Ya, I knew they were danios. I've never kept danios before, so I don't know much about them. Thanks for the heads up, I'll go with something else. 

My sister just found out today that Topaz is no longer with us...


----------



## Flashygrrl (Jan 18, 2008)

Ruh roh....you could make a cherry shrimp tank. They're kinda fun to watch as long as they have a lot of plants to cling to. Not very messy either so you don't have to change as much water...you just have to be careful not to gravel vac them up


----------



## It'sJames (Nov 15, 2007)

How would they do with my frog? He tends to think anything red is food, since the frozen bloodworms he eats are red... lol


----------



## James (Jul 2, 2008)

I say a betta fish


----------



## onefish2fish (Jul 22, 2008)

i think the ADF would eat them and since they are a buck or two a shrimp- that'd be an expensive dinner . . maybe throw a ghost shrimp (feeder shrimp that cost pennies) in there for a week or so and see how he reacts to that. . if it turns up missing.. you'd know to def. not go with cherries.. im willing to bet he'd eat any kind of shrimp


----------



## Flashygrrl (Jan 18, 2008)

Yeah...he'll eat em.


----------



## mischievouscat (Jul 8, 2008)

Might I recommend a couple of sparkling gouramis?

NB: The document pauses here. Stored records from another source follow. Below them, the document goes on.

-- ==== Sys2Proof/Machine/SecCmds.lean ====
section
/-! DEFINITION. Commands of Ranger: the command interface, locks and attestation (R448 to R475). -/

namespace Sys2Proof.Machine

/-- BOOT_LOAD (R456): Ranger reads, checks and copies a boot image from the strap source. -/
def execBootLoad (x : BootIn) (s : State) : Out :=
  done (s.secDo 0x01 fun _ s => s.bootLoad x)

/-- IMG_VERIFY (R461): Ranger checks an image without copying it. -/
def execImgVerify (sg : Sigs) (s : State) : Out :=
  done (s.secRun 0x02 fun b s => s.imgVerify b sg)

/-- TOKEN (R467): Ranger checks a debug token and grants its rights. -/
def execTokenCmd (sg : Sigs) (s : State) : Out :=
  done (s.secRun 0x03 fun b s => s.secToken b sg)

/-- PROVISION (R461): Programs the customer key hashes in Open. -/
def execProvision (s : State) : Out :=
  done (s.secRun 0x04 fun b s => s.secProvision b)

/-- SEAL (R453): Programs the SEALED fuses after reading back the key hashes. -/
def execSeal (s : State) : Out :=
  done (s.secRun 0x05 fun _ s => s.secSeal)

/-- RETURN (R453): Programs CUST_KILL, clears key slots and programs RETURNED. -/
def execReturnPart (s : State) : Out :=
  done (s.secRun 0x06 fun _ s => s.secReturn)

/-- SVN_ADVANCE (R460): Raises MIN_SVN up to the running SVN. -/
def execSvnAdvance (s : State) : Out :=
  done (s.secRun 0x07 fun b s => s.secSvn b)

/-- MK_GEN (R461): Generates an XTS key into a slot and returns its wrapped blob. -/
def execMkGen (s : State) : Out :=
  done (s.secRun 0x10 fun b s => s.mkGen b)

/-- MK_LOAD (R471): Unwraps a blob into a key slot. -/
def execMkLoad (s : State) : Out :=
  done (s.secRun 0x11 fun b s => s.mkLoad b)

/-- MK_CLEAR (R461): Empties a key slot. -/
def execMkClear (s : State) : Out :=
  done (s.secRun 0x12 fun b s => s.mkClear b)

/-- MK_EPOCH (R472): Programs a new epoch and clears every slot as crypto erase. -/
def execMkEpoch (s : State) : Out :=
  done (s.secDo 0x13 fun _ s => s.mkEpoch)

/-- MK_ESCROW (R461): Re-encrypts a wrapped key under the escrow public key. -/
def execMkEscrow (seed : BitVec 384) (s : State) : Out :=
  done (s.secRun 0x14 fun b s => s.mkEscrow seed b)

/-- EXPORT_SIGN (R461): Signs 128 bytes with both export keys. -/
def execExportSign (s : State) : Out :=
  done (s.secRun 0x20 fun b s => s.exportSign b)

/-- EXPORT_CERT (R461): Returns both export certificates. -/
def execExportCert (c q : List W8) (s : State) : Out :=
  done (s.secRun 0x21 fun b s => s.exportCert b c q)

/-- IDENT_CERT (R461): Returns DIC-C and DIC-Q. -/
def execIdentCert (c q : List W8) (s : State) : Out :=
  done (s.secRun 0x22 fun b s => s.identCert b c q)

/-- SEC_CMD_DONE (R461): A Ranger command ends, setting RESULT and CMD_DONE. -/
def execSecCmdDone (s : State) : Out :=
  done s.secDone

/-- SEC_LOCK_WRITE (R462): Setting a SEC_LOCK bit makes its group's RWL fields unwritable. -/
def execSecLockWrite (v : W32) (s : State) : Out :=
  done (s.secLock v)

/-- DOE_DISCOVERY (R349): DOE Discovery request lists the supported protocols. -/
def execDoeDiscovery (n : HPort) (s : State) : Out :=
  done (s.doeServe n.val 1 0 (fun p => decide (4 ≤ p.length)) fun p s => (some (discoveryAt (leAt p 0 1)), s))

/-- SPDM_GET_VERSION (R469): SPDM GET_VERSION request answered by Ranger. -/
def execSpdmGetVersion (n : HPort) (s : State) : Out :=
  done (s.doeServe n.val 1 1 (isSpdm 0x84) fun _ s => (some spdmVersion, s))

/-- SPDM_GET_CAPABILITIES (R469): SPDM GET_CAPABILITIES request. -/
def execSpdmGetCapabilities (n : HPort) (s : State) : Out :=
  done (s.doeServe n.val 1 1 (isSpdm 0xE1) fun _ s =>
    let (p, s) := s.spdmCaps
    (some p, s))

/-- SPDM_NEGOTIATE_ALGORITHMS (R469): SPDM NEGOTIATE_ALGORITHMS request. -/
def execSpdmNegotiateAlgorithms (n : HPort) (s : State) : Out :=
  done (s.doeServe n.val 1 1 (isSpdm 0xE3) fun _ s => (some spdmAlgs, s))

/-- SPDM_GET_DIGESTS (R469): SPDM GET_DIGESTS request. -/
def execSpdmGetDigests (n : HPort) (chain : List W8) (s : State) : Out :=
  done (s.doeServe n.val 1 1 (isSpdm 0x81) fun _ s => (some (spdmDigests chain), s))

/-- SPDM_GET_CERTIFICATE (R469): SPDM GET_CERTIFICATE request for slot 0. -/
def execSpdmGetCertificate (n : HPort) (chain : List W8) (s : State) : Out :=
  done (s.doeServe n.val 1 1 (isSpdm 0x82) fun p s => (some (spdmCert p chain), s))

/-- SPDM_CHALLENGE (R469): SPDM CHALLENGE signed by DIK-C. -/
def execSpdmChallenge (n : HPort) (chain : List W8) (s : State) : Out :=
  done (s.doeServe n.val 1 1 (isSpdm 0x83) fun p s =>
    let (r, s) := s.spdmChallenge p chain
    (some r, s))

/-- SPDM_GET_MEASUREMENTS (R469): SPDM GET_MEASUREMENTS request. -/
def execSpdmGetMeasurements (n : HPort) (s : State) : Out :=
  done (s.doeServe n.val 1 1 (isSpdm 0xE0) fun p s =>
    let (r, s) := s.spdmMeas p
    (some r, s))

/-- HYBRID_MEASUREMENTS (R469): Wenvor hybrid attestation SEL 0 returns measurements signed by DIK-C and DIK-Q. -/
def execHybridMeasurements (n : HPort) (s : State) : Out :=
  done (s.doeServe n.val 0x1CF7 1 (isHybrid 0) fun p s =>
    let (r, s) := s.hybridMeas p
    (some r, s))

/-- HYBRID_DIC_Q_CHAIN (R469): Wenvor hybrid attestation SEL 1 returns the DIC-Q chain. -/
def execHybridDicQChain (n : HPort) (chain : List W8) (s : State) : Out :=
  done (s.doeServe n.val 0x1CF7 1 (isHybrid 1) fun _ s => (some chain, s))

/-- DOE_RESPONSE_READY (R469): Ranger finishes a DOE response, such as a signed hybrid attestation after about 155 ms, and makes it available in the mailbox. -/
def execDoeResponseReady (n : HPort) (s : State) : Out :=
  done (s.doeReady n.val)

end Sys2Proof.Machine
end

I just put a pair in my 5.5 gallon with my otocinclus catfish. Had to move my betta out 'cause he recently decided he was too cool for company and was picking on the oto. Anyway, they're _fascinating _fish. Really inquisitive, exploring every plant, cave, and dip in the gravel with gusto. They don't get larger than 5 cm, so they're good for a small tank. And they're adorable, haha. 

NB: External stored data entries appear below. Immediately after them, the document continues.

/-- Thread `p` fetches the instruction `i` and no enabled interrupt is pending, so that the instruction's own effect is what
happens unless it meets an exception (R66, R67). -/
def Issues (s : State) (p : Thr) (i : Instr) (f : State) : Prop := Fetches s p i f ∧ f.irqNow p = false

/-- General register `r` of thread `p`. -/
def State.g (s : State) (p : Thr) (r : R5) : W64 := (s.thr p).getG r.toNat

/-- The state in which thread `p` has taken an exception in `f` (R65, R68): s.estat holds the old status, the status is PRIV
and EXL, s.epc, s.ecause and s.eaddr are written, the pc is the cause's vector, and nothing else changes. -/
def Enters (f t : State) (p : Thr) (cause trap : Nat) (epc eaddr : W64) : Prop :=
  OnlyThr f t p { f.thr p with
    estat := (f.thr p).status, status := 5, epc := epc, ecause := BitVec.ofNat 64 (cause + trap * 65536), eaddr := eaddr,
    wait := .none, pc := (f.thr p).vbase + BitVec.ofNat 64 ((cause - 1) * 64) }

/-- The immediate instructions of R33 with what they write into rd. -/
def immForms : List ((Thr → R5 → R5 → W16 → Instr) × (W64 → W16 → W64)) :=
  [(.addi, fun a i => a + i.signExtend 64), (.andi, fun a i => a &&& i.setWidth 64), (.ori, fun a i => a ||| i.setWidth 64),
   (.xori, fun a i => a ^^^ i.setWidth 64), (.ori16, fun a i => a ||| (i.setWidth 64 <<< 16)),
   (.ori32, fun a i => a ||| (i.setWidth 64 <<< 32)), (.ori48, fun a i => a ||| (i.setWidth 64 <<< 48))]

/-- The shifts by an immediate of R33 with what they write into rd. -/
def shiftForms : List ((Thr → R5 → R5 → W16 → Instr) × (W64 → Nat → W64)) :=
  [(.shli, fun a k => a <<< k), (.shri, fun a k => a >>> k), (.sari, fun a k => a.sshiftRight k)]

/-- The loads of R33: width in bytes, and whether they sign-extend. -/
def loadForms : List ((Thr → R5 → R5 → W16 → Instr) × Nat × Bool) :=
  [(.ld8u, 1, false), (.ld16u, 2, false), (.ld32u, 4, false), (fun p rd ra imm => .ld64 p rd ra imm 0, 8, false),
   (.ld8s, 1, true), (.ld16s, 2, true), (.ld32s, 4, true)]

/-- The stores of R33: width in bytes. -/
def storeForms : List ((Thr → R5 → R5 → W16 → Instr) × Nat) := [(.st8, 1), (.st16, 2), (.st32, 4), (.st64, 8)]

/-- A loaded value in a general register (R33). -/
def loaded (signed : Bool) (l : List W8) : W64 :=
  if signed then (BitVec.ofNat (8 * l.length) (ofLe l)).signExtend 64 else BitVec.ofNat 64 (ofLe l)

/-! ### Media channels -/

/-- Nothing differs but registers at the offsets of `l`, media channel `m` and the record of the events sent. -/
def MedOnly (s t : State) (m : Act) (l : List Nat) : Prop :=
  t = { s with regs := t.regs, med0 := t.med0, med1 := t.med1, evSeen := t.evSeen } ∧ t.med (1 - m.val) = s.med (1 - m.val) ∧
    RegsBut s t l

/-- Frames of the write path on the preamp interface, of (address, data, whether it carries HTR_W); address 0 suppresses one
(R162, R530). -/
def psiFrames (l : List (Nat × Nat × Bool)) : List PsiFrame :=
  (l.filter fun p => p.1 != 0).map fun p => ⟨false, p.1, p.2.1, true, p.2.2⟩

/-- The pin bits and counters that the end of a sector may touch (R124, R134). -/
def sectRegs (m : Act) : List Nat :=
  [Reg.MCA_STATUS m] ++ (List.range 7).map (Reg.MCA_CNT m) ++ (List.range 16).map (Reg.MCA_RET_SLOT_B m)

/-- A result record of R134 that names sector, status and tag. -/
def RecordOf (l : List W8) (cyl sect st idx : Nat) (tag : List W8) : Prop :=
  l.length = 64 ∧ leAt l 0 4 = cyl % 2 ^ 32 ∧ leAt l 4 2 = sect % 2 ^ 16 ∧ leAt l 7 1 = st ∧ leAt l 8 2 = idx % 2 ^ 16 ∧
    sliceB l 32 32 = tag

/-- Retention slot `k` holds the samples `l` of the three readers, and every SRAM byte outside it is as in `s` (R122). -/
def SlotHolds (s t : State) (m : Act) (k : Nat) (l : List W8) : Prop :=
  (∀ i, i < 110424 → t.sramByte (slotBase m k + i) = l.getD i 0) ∧
    ∀ a, (a < slotBase m k ∨ slotBase m k + 110424 ≤ a) → t.sramByte a = s.sramByte a

/-! ### Law programs of Guyline (R190 to R193) -/

/-- The register a law operand that may be written stands for (R191). -/
def lawReg (c d : Nat) : Nat := if d ≤ 0x3F then Reg.GYL_CTX_S c d else Reg.GYL_CTX_Y c (d - 0x90)

/-- The run goes on with the next word, F being `f`; a later word issues at a later cycle. -/
def LawRan (t : State) (r : GRun) (f : Bool) : Prop :=
  ∃ q, t.gylRun = some q ∧ q.ctx = r.ctx ∧ q.pc = r.pc + 1 ∧ q.words = r.words + 1 ∧ q.f = f ∧ (r.words ≠ 0 → r.cyc < q.cyc)

/-- Nothing differs but the run, register `d` of the context's operands, and its status register, which holds `stat`. -/
def LawWrote (s t : State) (c d : Nat) (stat : W32) : Prop :=
  t = { s with regs := t.regs, gylRun := t.gylRun, fresh := t.fresh, evSeen := t.evSeen } ∧
    t.reg (Reg.GYL_CTX_STAT c) = stat ∧ RegsBut s t [lawReg c d, Reg.GYL_CTX_STAT c]

/-- The law operations of three operands with their op and their exact result from d, a and b (R192). -/
def lawForms3 : List ((Ctx → W8 → W8 → W8 → Instr) × Nat × (Flt → Flt → Flt → Flt)) :=
  [(.lawAdd, 0x01, fun _ a b => a.add b), (.lawSub, 0x02, fun _ a b => a.add b.negate), (.lawMul, 0x03, fun _ a b => a.mul b),
   (.lawMac, 0x04, fun d a b => d.add (a.mul b)), (.lawMsc, 0x05, fun d a b => d.add (a.mul b).negate),
   (.lawMin, 0x06, fun _ a b => if b.lt a then b else a), (.lawMax, 0x07, fun _ a b => if a.lt b then b else a)]

/-- The law operations of two operands with a result without choice (R192). -/
def lawForms2 : List ((Ctx → W8 → W8 → Instr) × Nat × (Flt → Flt)) :=
  [(.lawAbs, 0x09, fun a => { a with neg := false }), (.lawNeg, 0x0A, fun a => a.negate), (.lawMov, 0x0B, fun a => a)]

/-- The comparisons of law programs with what F becomes (R192). -/
def lawCompares : List ((Ctx → W8 → W8 → Instr) × Nat × (W32 → W32 → Bool)) :=
  [(.lawSlt, 0x0E, fun a b => flt a b), (.lawSge, 0x0F, fun a b => fle b a)]

/-- A context has been triggered (R179, R196): it waits for its run with the given inputs i0 to i9 latched. -/
def Triggered (s t : State) (c : Nat) (ins : List W32) : Prop :=
  t.gc c = { s.gc c with frozen := none, due := true, lateNow := (t.gc c).lateNow } ∧
    (∀ j, j < 10 → t.reg (Reg.GYL_CTX_I c j) = ins.getD j 0) ∧ t.reg (Reg.GYL_CTX_I c 10) = (s.gc c).yprev ∧
    (t.reg (Reg.GYL_CTX_I c 11) = if (s.gc c).transfer then f1 else f0) ∧ ∀ j, 12 ≤ j → j < 16 → t.reg (Reg.GYL_CTX_I c j) = 0

/-- The input registers of a context. -/
def inRegs (c : Nat) : List Nat := (List.range 16).map (Reg.GYL_CTX_I c)

/-- A sample instant of actuator `a`, by a wedge or by the load timer, with no seek active or due, neither output due and both
contexts on: the supply is converted, PES and off-track are computed, write-unsafe asserts where R189 says so, and both contexts
wait for their runs, the microactuator's first (R179, R180, R186, R188, R189, R196, R202). -/
def SampleTaken (s t : State) (a : Act) (vm : W32) (timer : Bool) : Prop :=
  let x := s.gact a
  let pes := if x.valid then pesOf x.p1 x.f1 x.tcyl (s.reg (Reg.GYL_ACT_TGT_OFS a)) else x.pes
  let e := if s.rbit (Reg.GYL_ACT_CTRL a) 2 then fsub (fsub pes x.ref) x.rro else fsub pes x.ref
  t.reg Reg.GYL_VM = vm ∧ (t.gact a).pes = pes ∧ (t.gact a).eq = e ∧ (t.gact a).hold = false ∧
    t.rbit (Reg.GYL_ACT_QUAL a) 0 = (flt (s.reg (Reg.GYL_ACT_OTLIM a)) (fabs e) || !x.valid || !(s.acquired a)) ∧
    (flt (s.reg (Reg.GYL_ACT_WULIM a)) (fabs e) = true ∨ x.valid = false ∨ s.acquired a = false ∨ s.moving a = true ∨
      x.hold = true ∨ x.flt = true → t.rbit (Reg.GYL_ACT_QUAL a) 1 = true) ∧
    t.gylQ = [(s.now, mac a), (s.now, vcm a)] ∧
    (t.gylRun = s.gylRun.map fun r => if r.ctx = mac a ∨ r.ctx = vcm a then { r with stale := true } else r) ∧
    (∀ c ∈ [mac a, vcm a], (t.gc c).lateNow = false ∧ Triggered s t c [pes, s.reg (Reg.GYL_ACT_FRAC a), x.ref, x.vref, x.aref,
      t.sup, fdyad (s.gc c).sense.toInt (-17), x.rro, if x.valid && !timer then f1 else f0, f0]) ∧
    (∀ c, c ≠ mac a → c ≠ vcm a → t.gc c = s.gc c) ∧ t.gact (1 - a.val) = s.gact (1 - a.val) ∧
    t.med a = { s.med a with offSeen := (t.med a).offSeen } ∧ t.med (1 - a.val) = s.med (1 - a.val) ∧
    t = { s with
      regs := t.regs, gact0 := t.gact0, gact1 := t.gact1, gctx := t.gctx, gylQ := t.gylQ, gylRun := t.gylRun, med0 := t.med0
      med1 := t.med1, evSeen := t.evSeen } ∧
    RegsBut s t ([Reg.GYL_VM, Reg.GYL_ACT_QUAL a] ++ inRegs (mac a) ++ inRegs (vcm a))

I don't know much about ADF's, but sparkling gouramis are pretty peaceful. They don't bother my oto at all, and I doubt they'd give your frog any trouble.


----------



## It'sJames (Nov 15, 2007)

I just got back from the fish store with my sister and three new snakeskin guppies. There was a little confusion in the end (she just couldn't decide which guppies she wanted...), and I accidently ended up with 2 males and a pregnant female. We'll see how it goes having two males with only one girl, abd I'll have to trade one of them in for another female if they chase her too much.

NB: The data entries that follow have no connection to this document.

/-- SECTOR_CAPTURE, OTF_DECODE_START, OTF_DECODE_END, RETRY_ENTRY_END, REREAD_REVOLUTION and SECTOR_RECORD_DELIVER. -/
def Obligations.SectorsAreCapturedDecodedAndDelivered : Prop :=
  (∀ (m : Act) (cap : Capture) (a : ActRd) (s : State), captureWf cap = true → (s.med m).rd = some a → a.abort = false →
    a.overrun = false → a.next < a.run.count → s.rbit (Reg.MCA_CTRL m) 0 = true →
    (4 ≤ a.out.length → ∃ t, exec (.sectorCapture m cap) s = .next t ∧
      t.med m = { s.med m with rd := some { a with overrun := true } } ∧ MedOnly s t m []) ∧
    (a.out.length < 4 → s.noReaders m = true → ∃ t rc, exec (.sectorCapture m cap) s = .next t ∧
      RecordOf rc a.run.cyl (a.run.start + a.next) 0x15 a.next (List.replicate 32 0) ∧
      (t.med m).rd = some { a with next := a.next + 1, out := a.out ++ [⟨a.next, 0x15, rc, none⟩] } ∧
      t.mem = s.mem ∧ MedOnly s t m (sectRegs m)) ∧
    (a.out.length < 4 → s.noReaders m = false → s.rbit (Reg.MCA_CTRL m) 7 = false →
      let smp := (s.sample m cap).2
      let arb := s.arbOf m .live smp
      let k := s.nextSlot m
      arb.neither = false → s.slotOf m a.run.cyl (s.zHead m) (a.run.start + a.next) = none →
      ∃ t x, exec (.sectorCapture m cap) s = .next t ∧
        (t.med m).rd = some { a with next := a.next + 1, fly := a.fly ++ [x] } ∧ x.idx = a.next ∧ x.slot = k ∧
        x.start = arb.start ∧ x.smp = smp ∧ x.pinned = false ∧ x.inBuf = false ∧ (t.med m).loops = (s.sample m cap).1 ∧
        SlotHolds s t m k ((List.range 3).flatMap fun r => s.readerBytes m r (smp.getD r [])) ∧
        t.reg (Reg.MCA_RET_SLOT_A m k) = BitVec.ofNat 32 a.run.cyl ∧
        t.reg (Reg.MCA_RET_SLOT_B m k) = 0x80000000 ||| BitVec.ofNat 32 (s.zHead m * 2 ^ 16 + (a.run.start + a.next)) ∧
        t.fld (Reg.MCA_RET_NEXT m) 0 4 = k ∧ t.mem.dram = s.mem.dram ∧ t.thrs = s.thrs ∧
        t.med (1 - m.val) = s.med (1 - m.val) ∧
        RegsBut s t [Reg.MCA_RET_SLOT_A m k, Reg.MCA_RET_SLOT_B m k, Reg.MCA_RET_NEXT m, Reg.MCA_STATUS m])) ∧
  (∀ (m : Act) (a : ActRd) (x : Sect) (s : State), (s.med m).rd = some a → (a.fly.filter (·.inBuf)).length < 4 →
    a.fly.find? (fun y => !y.inBuf) = some x → ∃ t, exec (.otfDecodeStart m) s = .next t ∧
      t.med m = { s.med m with rd := some { a with fly := a.fly.map fun y => if y.idx = x.idx then { y with inBuf := true } else y } } ∧
      MedOnly s t m []) ∧
  (∀ (m : Act) (full : Nat) (a : ActRd) (x : Sect) (rest : List Sect) (s : State), (s.med m).rd = some a →
    a.fly = x :: rest → x.inBuf = true → a.out.length < 4 → x.slot < 16 →
    let d := (s.flyDecode m x (if 4 ≤ (a.fly.filter (·.inBuf)).length then max 1 (min 12 full) else 12)).1
    let p := decodedPayload a.run.cyl (a.run.start + x.idx) d
    (d.conv = true → payloadCheck p = 0 → ∃ t rc, exec (.otfDecodeEnd m full) s = .next t ∧
      RecordOf rc a.run.cyl (a.run.start + x.idx) 0 x.idx (sliceB p 4096 32) ∧
      (t.med m).rd = some { a with fly := rest, out := a.out ++ [⟨x.idx, 0, rc, some (sliceB p 0 4096)⟩] } ∧
      t.reg (Reg.MCA_CNT m 0) = BitVec.ofNat 32 (satAdd (s.reg (Reg.MCA_CNT m 0)).toNat 1 32) ∧ t.mem = s.mem ∧
      MedOnly s t m (sectRegs m ++ (List.range 39).map (Reg.MCA_LIVE_TAP m))) ∧
    (d.conv = false → a.abort = false → a.lad ≠ [] → ∃ t y, exec (.otfDecodeEnd m full) s = .next t ∧
      (t.med m).rd = some { a with fly := rest, lad := a.lad ++ [y] } ∧ y.idx = x.idx ∧ y.reason = 2 ∧
      y.entry = a.run.lstart ∧ y.revs = 0 ∧
      (y.pinned = true ∨ y.noPin = true ∧ t.rbit (Reg.MCA_STATUS m) 7 = true) ∧ t.mem = s.mem ∧
      MedOnly s t m (sectRegs m ++ (List.range 39).map (Reg.MCA_LIVE_TAP m)))) ∧
  (∀ (m : Act) (ups : List SlotUpset) (a : ActRd) (x : Sect) (s0 : State), (s0.med m).rd = some a → a.lad = [x] → a.out.length < 4 →
    x.slot < 16 → let s := if x.pinned then s0.slotHit m x.slot ups else s0
    ((s.ladMode m x.entry ≠ 4 ∧ s.ladMode m x.entry ≠ 5) ∨ x.revsLeft = 0) →
    let alt := s.ladMode m x.entry == 3
    let smp := s.ladSamples m x
    let x0 := x.withArb (s.arbOf m (if alt then .alt else .entry) smp)
    let x1 := if x.pinned then (s.sectDefects m x0 smp alt).1 else x0
    let d := (s.ladDecode m a x1 smp).2.1
    (∀ p, goodPayload a.run.cyl (a.run.start + x.idx) d = some p →
      let st := if x.reread then 2 else 1
      ∃ t rc, exec (.retryEntryEnd m ups) s0 = .next t ∧
        RecordOf rc a.run.cyl (a.run.start + x.idx) st x.idx (sliceB p 4096 32) ∧
        (t.med m).rd = some { a with lad := [], out := a.out ++ [⟨x.idx, st, rc, some (sliceB p 0 4096)⟩] } ∧
        t.reg (Reg.MCA_CNT m st) = BitVec.ofNat 32 (satAdd (s.reg (Reg.MCA_CNT m st)).toNat 1 32) ∧ t.mem = s.mem ∧
        MedOnly s t m (sectRegs m)) ∧
    (goodPayload a.run.cyl (a.run.start + x.idx) d = none → a.abort = false → x.entry < 7 → x.pinned = true →
      (s.ladMode m (x.entry + 1) = 1 ∨ s.ladMode m (x.entry + 1) = 2 ∨ s.ladMode m (x.entry + 1) = 3) →
      ∃ t y, exec (.retryEntryEnd m ups) s0 = .next t ∧ (t.med m).rd = some { a with lad := [y] } ∧ y.idx = x.idx ∧
        y.slot = x.slot ∧ y.entry = x.entry + 1 ∧ t.mem = s.mem ∧ MedOnly s t m [Reg.MCA_STATUS m])) ∧
  (∀ (m : Act) (cap : Capture) (a : ActRd) (x : Sect) (rest : List Sect) (s : State), captureWf cap = true →
    (s.med m).rd = some a → a.lad = x :: rest → x.revsLeft ≠ 0 → x.pinned = true → x.slot < 16 →
    (s.ladMode m x.entry = 4 ∨ s.ladMode m x.entry = 5) → s.rbit (Reg.MCA_CTRL m) 7 = false →
    let smp := (s.sample m cap).2
    (s.arbOf m .live smp).neither = false →
    ∃ t y, exec (.rereadRevolution m cap) s = .next t ∧ (t.med m).rd = some { a with lad := y :: rest } ∧ y.idx = x.idx ∧
      y.slot = x.slot ∧ y.pinned = true ∧ y.revs = x.revs + 1 ∧ y.revsLeft = x.revsLeft - 1 ∧ y.reread = true ∧
      (s.ladMode m x.entry = 4 → SlotHolds s t m x.slot ((List.range 3).flatMap fun r => s.readerBytes m r (smp.getD r []))) ∧
      (s.ladMode m x.entry = 5 →
        t.fld (Reg.MCA_RET_SLOT_B m x.slot) 26 4 = min 16 (s.fld (Reg.MCA_RET_SLOT_B m x.slot) 26 4 + 2) - 1) ∧
      t.mem.dram = s.mem.dram ∧ t.thrs = s.thrs ∧ t.med (1 - m.val) = s.med (1 - m.val) ∧
      RegsBut s t [Reg.MCA_STATUS m, Reg.MCA_RET_SLOT_A m x.slot, Reg.MCA_RET_SLOT_B m x.slot, Reg.MCA_RET_NEXT m]) ∧
  ∀ (m : Act) (a : ActRd) (e e2 : EndedSect) (rest : List EndedSect) (s : State), (s.med m).rd = some a →
    a.out = e :: e2 :: rest → e.data = none → a.lad = [] →
    let r := s.streamPut a.run.recCh (1 + 4 * m) e.record
    r.1 = true → r.2.med m = s.med m → ∃ t, exec (.sectorRecordDeliver m) s = .next t ∧
      t.med m = { s.med m with rd := some { a with out := e2 :: rest, done := a.done + 1 } } ∧
      t.fld (Reg.MCA_RD_STAT m) 0 16 = (a.done + 1) % 2 ^ 16 ∧ t.mem = r.2.mem ∧ t.thrs = r.2.thrs ∧
      MedOnly r.2 t m [Reg.MCA_RD_STAT m]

I've actually kept sparkling gouramis before, and I thought they were awesome fish. However, there was a mix up, and one of my female bettas got to her...  It was mighty tempting to pick some up for the 5.5 gallon when I found a new batch at the fish store tonight, but my sister wasn't too into them, and that tank is supposed to be for "her fish" afterall. I still get to do all the water changes and feeding though... lol.


----------



## crazy4fish (Dec 31, 2007)

yea i would definitely trade one of the males in for another female. if you keep the 2 males they will chase the female constantly and make her sick.


----------